A “natureza” estabelece o ambiente para os seres humanos e os seres humanos agem sobre a natureza. Citando Marx: “Os homens fazem sua própria história, mas não a fazem como querem; não a fazem sob circunstâncias escolhidas por eles próprios, mas sob circunstâncias diretamente encontradas e herdadas do passado.” [em tradução livre, ndt]

O que está claro é que a busca interminável do lucro pelo capital e a lei do valor exercem um poder destrutivo não apenas pela exploração do trabalho, mas também pela degradação da natureza. Mas, a natureza reage periodicamente de maneira mortal.

O surto de coronavírus pode desaparecer como outros antes dele, mas é muito provável que haja mais patógenos e possivelmente ainda mais mortais pela frente. E o surto pode ter apenas um efeito limitado na economia capitalista, através de uma queda no mercado de ações e talvez uma desaceleração no crescimento e investimento globais.

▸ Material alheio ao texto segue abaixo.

/-- A write to a plain register (R11, R12, R13): reserved bits are ignored and ones clear W1C bits. -/
def plainWrite (spec : RegSpec) (old v : Word) : Word :=
  let v' := keepReserved old spec.fields v
  ((old &&& ~~~spec.rw) ||| (v' &&& spec.rw)) &&& ~~~(v &&& spec.w1c)

end Sys2Proof.Machine
end

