-- ==== Sys2Proof/Machine/BtrRows.lean ====
section
/-! DEFINITION. The commands of the branch tree unit (R219 to R221, R226, R235 to R250, R259). -/

namespace Sys2Proof.Machine

/-! ### Commands (R250) -/

/-- The parameters as they stand when BTR_CMD is written. -/
def commandArgs (s : State) (m : Master) : BtrArgs :=
  { arg := getR s Reg.BTR_ARG, uses := getR s Reg.BTR_ARG2, mask := getR64 s Reg.BTR_MASK, buf := getR s Reg.BTR_BUF, master := m }

/-- A BTR_CMD write: ignored while a command is in progress, refused in the wrong mode. -/
def btrCommand (s : State) (m : Master) (modeOk : State → Bool) (f : State → BtrArgs → State) : State :=
  guardedWrite s m Reg.BTR_CMD (fun s =>
    if s.btr.isSome then orR s Reg.BTR_ERR 1
    else
      let s := clearR s Reg.BTR_RESULT 0x80000000
      if modeOk s then f (builtTable s) (commandArgs s m) else btrResult s 0x0A 7)

/-- A write of a reserved OP: it does nothing but what every BTR_CMD write does (R250). -/
def btrReserved (s : State) (m : Master) : State :=
  guardedWrite s m Reg.BTR_CMD (fun s =>
    if s.btr.isSome then orR s Reg.BTR_ERR 1 else clearR s Reg.BTR_RESULT 0x80000000)

def inCommissioning (s : State) : Bool := decide (s.mode = .commissioning)
def inRunning (s : State) : Bool := decide (s.mode = .running)

def argIndex (a : BtrArgs) : Nat := bitsOf a.arg 0 12
def argKind (a : BtrArgs) : Nat := bitsOf a.arg 12 3
def argParent (a : BtrArgs) : Nat := bitsOf a.arg 16 12
def argExpire (a : BtrArgs) : Bool := bit a.arg 28
def bufAddr (a : BtrArgs) : Nat := a.buf.toNat

/-- An access to the command buffer that fails ends the command: 0x0D on a seal fault (R24), else 0x05 (log entry 139). -/
def bufFails (r : Reach) : State := btrResult r.state (if r.outcome = .sealFault then 0x0D else 0x05) 0

/-- The bytes of the command buffer, read under the identity of the master that wrote BTR_CMD (R28; log entry 139). -/
def withBuf (s : State) (a : BtrArgs) (n : Nat) (f : State → Bytes → State) : State :=
  let r := reach s a.master .read (bufAddr a) n
  if r.outcome = .ok then f r.state (engineBytes r.state (bufAddr a) n) else bufFails r

/-- Write into the command buffer under the same identity, and go on. -/
def putBuf (s : State) (a : BtrArgs) (o : Nat) (b : Bytes) (f : State → State) : State :=
  let r := engineWrite s a.master (bufAddr a + o) b
  if r.outcome = .ok then f r.state else bufFails r

/-- A command on a branch whose entry it reads first (R223). -/
def withEntry (s : State) (i : Nat) (f : Nat → Branch → State) : State :=
  match mget? s.branches i with
  | none => btrResult s 0x06 13
  | some b => if privateBad s (.branch i) then btrResult (sealFault s spineTile) 0x0D 0 else f i b

/-- A refusal by the serial register's wear (R243). -/
def refuseWorn (s : State) (f : State → State) : State := if imageWorn s then btrResult s 0x07 11 else f s

/-! ### Creation (R226 to R228) -/

/-- The branch that a command's parameters describe. -/
def commandBranch (s : State) (a : BtrArgs) (parent : Nat) (label : Bytes) (key : Option Bytes) : Branch :=
  newBranch s parent (argKind a) label a.mask a.uses (argExpire a) key

/-- A creation that writes a table image, which the wear of the serial register refuses before it has any effect (R239, R243). -/
def creationWorn (s : State) (b : Branch) : Bool := imageWorn s && !b.expire

/-- Enter the branch and persist it, unless it expires at reset. -/
def enterBranch (s : State) (op i : Nat) (b : Branch) : State :=
  structural (createBranch s i b) (plainPending op i) (!b.expire)

def deriveCommand (s : State) (a : BtrArgs) : State :=
  withBuf s a 32 (fun s label =>
    let c := createCheck s (argIndex a) (argParent a) (argKind a) label false [a.master.toNat]
    let b := commandBranch s a (argParent a) label none
    if c.status ≠ 0 then btrResult (noteCheck s c) c.status c.reason
    else if creationWorn s b then btrResult s 0x07 11
    else enterBranch s 1 (argIndex a) b)

/-- BTR_DERIVE (R226). -/
def execBtrDerive (m : Master) (s : State) : Out := done (btrCommand s m inRunOrCommission deriveCommand)

/-- An encapsulation by command: the ciphertext is written behind the label (log entry 15). -/
def encapsCommand (peer : Bytes) (s : State) (a : BtrArgs) : State :=
  withBuf s a 1697 (fun s label =>
    let c := createCheck s (argIndex a) (argParent a) (argKind a) label true [a.master.toNat]
    if c.status ≠ 0 then btrResult (noteCheck s c) c.status c.reason
    else if creationWorn s (commandBranch s a (argParent a) label none) then btrResult s 0x07 11
    else if !publicOk peer then btrResult s 0x1B 0
    else if !entReady s || !anyLane s then btrResult s 0x0B 0
    else
      viaMae s (argIndex a) none (.command 2 a peer 0) (fun s =>
        let k := encapsKey (slice peer 0 1665) (drawBytes s 88) label (argKind a)
        putBuf (drawn s 88) a 32 k.2 (fun t => enterBranch t 2 (argIndex a) (commandBranch s a (argParent a) label (some k.1)))))

/-- INSTALL_ENCAPS (R227). -/
def execInstallEncaps (m : Master) (peer : Bytes) (s : State) : Out :=
  done (btrCommand s m inRunOrCommission (encapsCommand peer))

/-- A decapsulation by command: BTR_ARG.PARENT names the KEM-seed branch, and the new branch is a child of the Trunk (log
entry 15). -/
def decapsCommand (ct : Bytes) (s : State) (a : BtrArgs) : State :=
  withBuf s a 1697 (fun s label =>
    let c := createCheck s (argIndex a) 0 (argKind a) label true []
    let u := useCheck s (argParent a) (fun k => decide (k = 3)) [27, 26, a.master.toNat]
    if c.status ≠ 0 then btrResult (noteCheck s c) c.status c.reason
    else if u.status ≠ 0 then btrResult (noteCheck s u) u.status u.reason
    else if creationWorn s (commandBranch s a 0 label none) then btrResult s 0x07 11
    else if !anyLane s then btrResult s 0x0B 0
    else
      viaMae s (argIndex a) none (.command 3 a ct (argParent a)) (fun s =>
        let k := decapsKey (branchKey s (argParent a)) (slice ct 0 1665) label (argKind a)
        enterBranch (useBranch s (argParent a)) 3 (argIndex a) (commandBranch s a 0 label (some k))))

/-- INSTALL_DECAPS (R228). -/
def execInstallDecaps (m : Master) (ct : Bytes) (s : State) : Out :=
  done (btrCommand s m inRunOrCommission (decapsCommand ct))

/-! ### INVALIDATE, PURGE, ROTATE (R235 to R237) -/

def invalidateCommand (s : State) (a : BtrArgs) : State :=
  withEntry s (argIndex a) (fun i b =>
    if b.state = .invalid then btrResult s 0 0 else structural (markInvalid s i) (plainPending 4 i) true)

/-- INVALIDATE (R235): accepted in every mode with main power. -/
def execInvalidate (m : Master) (s : State) : Out := done (btrCommand s m (fun _ => true) invalidateCommand)

def hasChildren (s : State) (i : Nat) : Bool := s.branches.any (fun e => decide (e.2.parent = i))

def purgeCommand (s : State) (a : BtrArgs) : State :=
  withEntry s (argIndex a) (fun i b =>
    if b.state ≠ .invalid then btrResult s 0x06 14
    else if hasChildren s i ∨ b.lines ≠ 0 then btrResult s 0x08 6
    else refuseWorn s (fun s =>
      structural { s with branches := mdel s.branches i } { plainPending 5 i with prior := some b } true))

/-- PURGE (R237). -/
def execPurge (m : Master) (s : State) : Out := done (btrCommand s m inRunOrCommission purgeCommand)

def rotateCommand (s : State) (a : BtrArgs) : State :=
  withEntry s (argIndex a) (fun i b =>
    if b.state ≠ .valid then btrResult s 0x06 1
    else if b.installed ∨ b.kind = 6 then btrResult s 0x06 12
    else refuseWorn s (fun s =>
      structural (setBranch (flushBranch s i) i (fun b => { b with generation := b.generation + 1 }))
        { plainPending 6 i with prior := some b } true))

/-- ROTATE (R236). -/
def execRotate (m : Master) (s : State) : Out := done (btrCommand s m inRunOrCommission rotateCommand)

/-! ### The Trunk (R219, R221) -/

/-- Put a Trunk into the vigil cells (R219). -/
def putTrunk (s : State) (k : Bytes) : State :=
  tailDue (raise (sealPrivate { s with vigil := { s.vigil with trunk := .valid, trunkKey := k }, keyCache := [] } .trunk) 291)

def trunkCreate (s : State) (_ : BtrArgs) : State :=
  if s.vigil.trunk = .valid then btrResult s 0x06 8
  else if !entReady s then btrResult s 0x0B 0
  else refuseWorn s (fun s => { s with btr := some (plainPending 8 0) })

/-- What a structural command puts in force before its image is written: TRUNK_CREATE draws the Trunk (R219). -/
def beforeImage (s : State) (p : BtrPending) : State :=
  if p.op = 8 then putTrunk (drawn { s with branches := [] } 32) (drawBytes s 32) else s

/-- TRUNK_CREATE (R219). -/
def execTrunkCreate (m : Master) (s : State) : Out := done (btrCommand s m inCommissioning trunkCreate)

Mas, poderia ser um gatilho para uma nova crise econômica, porque a economia capitalista mundial diminuiu para quase a “velocidade de estol”[2]. Os EUA estão crescendo apenas 2% ao ano, Europa e Japão apenas 1%; e as principais economias emergentes do Brasil, México, Turquia, Argentina, África do Sul e Rússia estão basicamente estáticas. As enormes economias da Índia e da China também desaceleraram significativamente no ano passado e, se a China sofrer um impacto econômico suficiente devido ao surto de nCoV-2019, isso pode ser um ponto de inflexão.

Fonte: Michael Roberts, Coronavirus: nature fights back.

[1] No dia 02/02/20 havia 17.238 casos suspeitos e 361 mortes na China e 148 casos suspeitos em outros países.

[2] Velocidade de estol é o limite abaixo da qual um avião não consegue ganhar altitude e, portanto, pode cair.